_PROBLEM REQUIREMENTS_
Nothing but the exact lines from the one containing "execAxisResume q a s" through the last line of the records below belongs in your answer.

[Collected data entries]
-- ==== Sys2Proof/Machine/Regs.lean ====
section
/-!
DEFINITION. Register access (00 R5, R10-R13, R533; 04 R127; 08 R208; 21 R497-R500): a requester's write of one 32-bit word with all
that its chapter ties to it, the reads that change state, and configuration requests (02 R39; 08 R201, R202, R220).
Addresses are the keys of the register table: the function 0 BAR0 offset, 2^32 + offset for function 1 BAR0, 4 * 2^32 + offset for BAR4.
-/
namespace Sys2Proof.Machine

/-- Go on with the next state of an outcome. -/
def andThen (r : Result) (f : State → Result) : Result :=
  match r with
  | .next s => f s
  | .fault e => .fault e
  | .refused e => .refused e

/-- Run one meaning, and where `b` holds another one after it. -/
def alsoIf (b : Bool) (g : State → Result) (r : Result) : Result := if b then andThen r g else r

/-- The colophon does not answer at key `k`: its registers but the MSI-X table and PBA while it is unpowered (17 R431). -/
def State.colSilent (s : State) (k : Nat) : Bool :=
  decide (2 ^ 32 ≤ k) && decide (k < 2 ^ 32 + 0xF0000) && !s.col.powered

/-- A register has event bits (08 R208). -/
def hasEvents (k : Nat) : Bool :=
  match regFind k with
  | some r => r.fields.any (fun f => f.acc == .w1c)
  | none => false

/-- A write by access types; a word with event bits signals its vector again where the OR stays 1 (00 R10, R12; 08 R208). -/
def State.plainWrite (s : State) (k : Nat) (v : Word) : State :=
  if hasEvents k then (s.write k v).resignal k else s.write k v

/-- Clear the W1C bits that `v` names and nothing else. -/
def clearBits (v w : Word) (f : RField) : Word := if f.acc = .w1c then fieldWrite true v w f else w

/-- The key of a requester's code, for its 64-bit read shadows (04 R127). -/
def shadowIx (q : Requester) : Nat :=
  match q with
  | .host0 => 0
  | .host1 => 1
  | .mc0 => 2
  | .mc1 => 3
  | .mc2 => 4
  | .mc3 => 5
  | .sc => 6
  | .cc => 7
  | .dbg => 8
  | .aos => 9

/-- The function in whose memory space a register lies. -/
def keyFn (k : Nat) : Nat := if k / 2 ^ 32 = 1 then 1 else 0

/-- The access is a memory request of the host that its function does not take (08 R201, R222, R224). -/
def State.asleep (s : State) (q : Requester) (k : Nat) : Bool := (q == .host0 || q == .host1) && s.barRefuses (keyFn k)

/-- Fields `mask` of a word are discarded with a flag while `lock` holds, as far as they would change (00 R533). -/
def State.lockedWrite (s : State) (k : Nat) (v mask : Word) (lock : Bool) (flag : State → State) : State :=
  if !lock then s.write k v
  else
    let s1 := s.writeExcept k v mask
    if (s.written k v &&& mask) = (s.rd k &&& mask) then s1 else flag s1

/-- A write of `HQ.CTL` (09 R231, R232): scanning begins ACTIVE when it is switched on. -/
def State.writeHqCtl (s : State) (v : Word) : State :=
  let on := v.getLsbD 0
  let s1 := s.setFlag Reg.HQ_CTL_SCAN_EN on
  if on && !s.flag Reg.HQ_CTL_SCAN_EN then
    ({ s1 with hq := { s1.hq with emptyScans := 0 } } : State).setFlag Reg.HQ_STATUS_SCAN_IDLE false
  else s1

/-- A write to a submission ring's BASE or CTL (09 R226, R227): its fields only while IDLE, SQ0's CQ never. -/
def State.writeSq (s : State) (n k : Nat) (v : Word) : State :=
  let busy := s.get Reg.HQ_SQ_STATUS_STATE n != 0
  if k % 32 != 8 then s.lockedWrite k v 0xFFFFFFFF busy State.cfgRej
  else
    let s1 := s.lockedWrite k v 0x7FFFFFFF busy State.cfgRej
    let s2 := if n = 0 && s1.get Reg.HQ_SQ_CTL_CQ 0 != 0 then (s1.put Reg.HQ_SQ_CTL_CQ 0 0).cfgRej else s1
    let was := s.flag Reg.HQ_SQ_CTL_EN n
    let s3 := s2.setFlag Reg.HQ_SQ_CTL_EN was n
    if v.getLsbD 31 = was then s3 else s3.sqEnable n (v.getLsbD 31)

/-- A write to a completion ring's BASE or CTL (09 R227, R251). -/
def State.writeCq (s : State) (m k : Nat) (v : Word) : State :=
  let busy := s.get Reg.HQ_CQ_STATUS_STATE m != 0
  if k % 32 != 8 then s.lockedWrite k v 0xFFFFFFFF busy State.cfgRej
  else
    let s1 := s.lockedWrite k v 0x7FFFFFFF busy State.cfgRej
    let was := s.flag Reg.HQ_CQ_CTL_EN m
    let s2 := s1.setFlag Reg.HQ_CQ_CTL_EN was m
    if v.getLsbD 31 = was then s2 else s2.cqEnable m (v.getLsbD 31)

/-- A write to a BAR2 window's registers (08 R206): BASE, TARGET and SIZE are discarded with XWIN_REJ while EN is 1. -/
def State.writeXwin (s : State) (w k : Nat) (v : Word) : State :=
  let on := s.flag Reg.PCIE_XWIN_CTL_EN w
  let rej := fun (t : State) => t.event Reg.PCIE_STATUS_XWIN_REJ
  if k % 32 != 16 then s.lockedWrite k v 0xFFFFFFFF on rej
  else
    let s1 := (s.lockedWrite k v 0xFFFFFFFE on rej).setFlag Reg.PCIE_XWIN_CTL_EN on w
    if v.getLsbD 0 then s1.xwinEnable w else s1.setFlag Reg.PCIE_XWIN_CTL_EN false w

/-- A write to an MSI-X table entry: a pending vector that is unmasked is sent (08 R209). -/
def State.writeVector (s : State) (fn vec k : Nat) (v : Word) : State :=
  let s1 := s.write k v
  if s1.pba fn vec && !s1.vecMasked fn vec then s1.signal fn vec else s1

/-- A write to a register that takes effect at a beam's next wedge (13 R337). -/
def State.writeBeam (s : State) (k : Nat) (v : Word) : State :=
  let s1 := if s.och.applied.any (fun e => e.1 == k) then s else s.atWedge k
  s1.write k v

/-- A write of a loop's SETPT (14 R374): discarded with CFG_REJ while service mode drives the loop. -/
def State.writeSetpt (s : State) (l k : Nat) (v : Word) : State :=
  s.lockedWrite k v 0xFFFFFFFF (s.serviced l) (fun t => t.event Reg.SRV_STATUS_CFG_REJ)

/-- A write to an EFC command-port register (18 R454). -/
def State.writePort (s : State) (q : Requester) (k : Nat) (v : Word) : Result :=
  if k = Reg.EFC_KEY_KEY.base then execEfcKeyWrite q v s
  else if k = Reg.EFC_CMD_OP.base then .next (s.efcCmd q v)
  else if k = Reg.EFC_ADDR_ADDR.base then .next (s.efcAddr q v (fun _ => true))
  else .next (s.efcData q v)

/-- A write of an axis' CMD (15 R393-R395); other codes are reserved (00 R12). -/
def axisCmd (q : Requester) (a : AxisIx) (v : Word) (s : State) : Result :=
  match bitsOf v 3 0 with
  | 1 => execSeek q a s
  | 2 => execSweep q a s
  | 3 => execAxisStop q a s
  | 4 => execAxisResume q a s
  | 5 => execHome q a s
  | 6 => execPark q a s
  | _ => .next s

/-- A unit's CTL with EN in bit 0 and CNT_CLR in bit 8 (02 R46). -/
def ctlWrite (u : UnitRef) (clear : State → Result) (v : Word) (s : State) : Result :=
  andThen (if v.getLsbD 8 then clear s else .next s) (fun t => .next (t.enableUnit u (v.getLsbD 0)))

/-- Writes to TOP, PCIE, CLK, RST and PWR (pages 0 and 1). -/
def writePage01 (k : Nat) (v : Word) (s : State) : Result :=
  if k = Reg.TOP_MODE_ROLE.base then .next (s.writeMode v)
  else if k = Reg.PCIE_CFG_MAX_RATE.base then (if v.getLsbD 16 then execPcieCntClr s else .next s)
  else if k = Reg.CLK_SENS_REFCLK_EN.base then
    .next { (s.write k v) with pwr := { s.pwr with sensRefclk := v.getLsbD 0 && !s.pwr.lockstep && !s.pwr.trip } }
  else if k = Reg.RST_UNIT_RESET_RESET.base then .next (s.writeUnitReset (bitsOf v 18 1 * 2))
  else if k = Reg.PWR_BUS_THRESH_VBUS_WARN.base then .next (s.writeThresh v)
  else match indexIn k 0x10100 16 32 with
    | some w => .next (s.writeXwin w k v)
    | none => .next (if decide (0x100200 ≤ k) && decide (k < 0x100240) then (s.plainWrite k v).budget else s.plainWrite k v)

_SOLUTION TO THE EXERCISE_
  | 4 => execAxisResume q a s
  | 5 => execHome q a s
  | 6 => execPark q a s
  | _ => .next s

/-- A unit's CTL with EN in bit 0 and CNT_CLR in bit 8 (02 R46). -/
def ctlWrite (u : UnitRef) (clear : State → Result) (v : Word) (s : State) : Result :=
  andThen (if v.getLsbD 8 then clear s else .next s) (fun t => .next (t.enableUnit u (v.getLsbD 0)))

/-- Writes to TOP, PCIE, CLK, RST and PWR (pages 0 and 1). -/
def writePage01 (k : Nat) (v : Word) (s : State) : Result :=
  if k = Reg.TOP_MODE_ROLE.base then .next (s.writeMode v)
  else if k = Reg.PCIE_CFG_MAX_RATE.base then (if v.getLsbD 16 then execPcieCntClr s else .next s)
  else if k = Reg.CLK_SENS_REFCLK_EN.base then
    .next { (s.write k v) with pwr := { s.pwr with sensRefclk := v.getLsbD 0 && !s.pwr.lockstep && !s.pwr.trip } }
  else if k = Reg.RST_UNIT_RESET_RESET.base then .next (s.writeUnitReset (bitsOf v 18 1 * 2))
  else if k = Reg.PWR_BUS_THRESH_VBUS_WARN.base then .next (s.writeThresh v)
  else match indexIn k 0x10100 16 32 with
    | some w => .next (s.writeXwin w k v)
    | none => .next (if decide (0x100200 ≤ k) && decide (k < 0x100240) then (s.plainWrite k v).budget else s.plainWrite k v)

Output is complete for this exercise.